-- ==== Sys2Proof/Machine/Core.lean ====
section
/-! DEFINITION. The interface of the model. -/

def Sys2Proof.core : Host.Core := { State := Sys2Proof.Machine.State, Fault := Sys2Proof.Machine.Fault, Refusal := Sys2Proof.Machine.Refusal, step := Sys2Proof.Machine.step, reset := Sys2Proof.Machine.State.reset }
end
· · · · ·
AIM OF THE EXERCISE ▸
Copy the data exactly as it was presented.

TASK SOLUTION ▸
-- ==== Sys2Proof/Machine/Core.lean ====
section
/-! DEFINITION. The interface of the model. -/

def Sys2Proof.core : Host.Core := { State := Sys2Proof.Machine.State, Fault := Sys2Proof.Machine.Fault, Refusal := Sys2Proof.Machine.Refusal, step := Sys2Proof.Machine.step, reset := Sys2Proof.Machine.State.reset }
end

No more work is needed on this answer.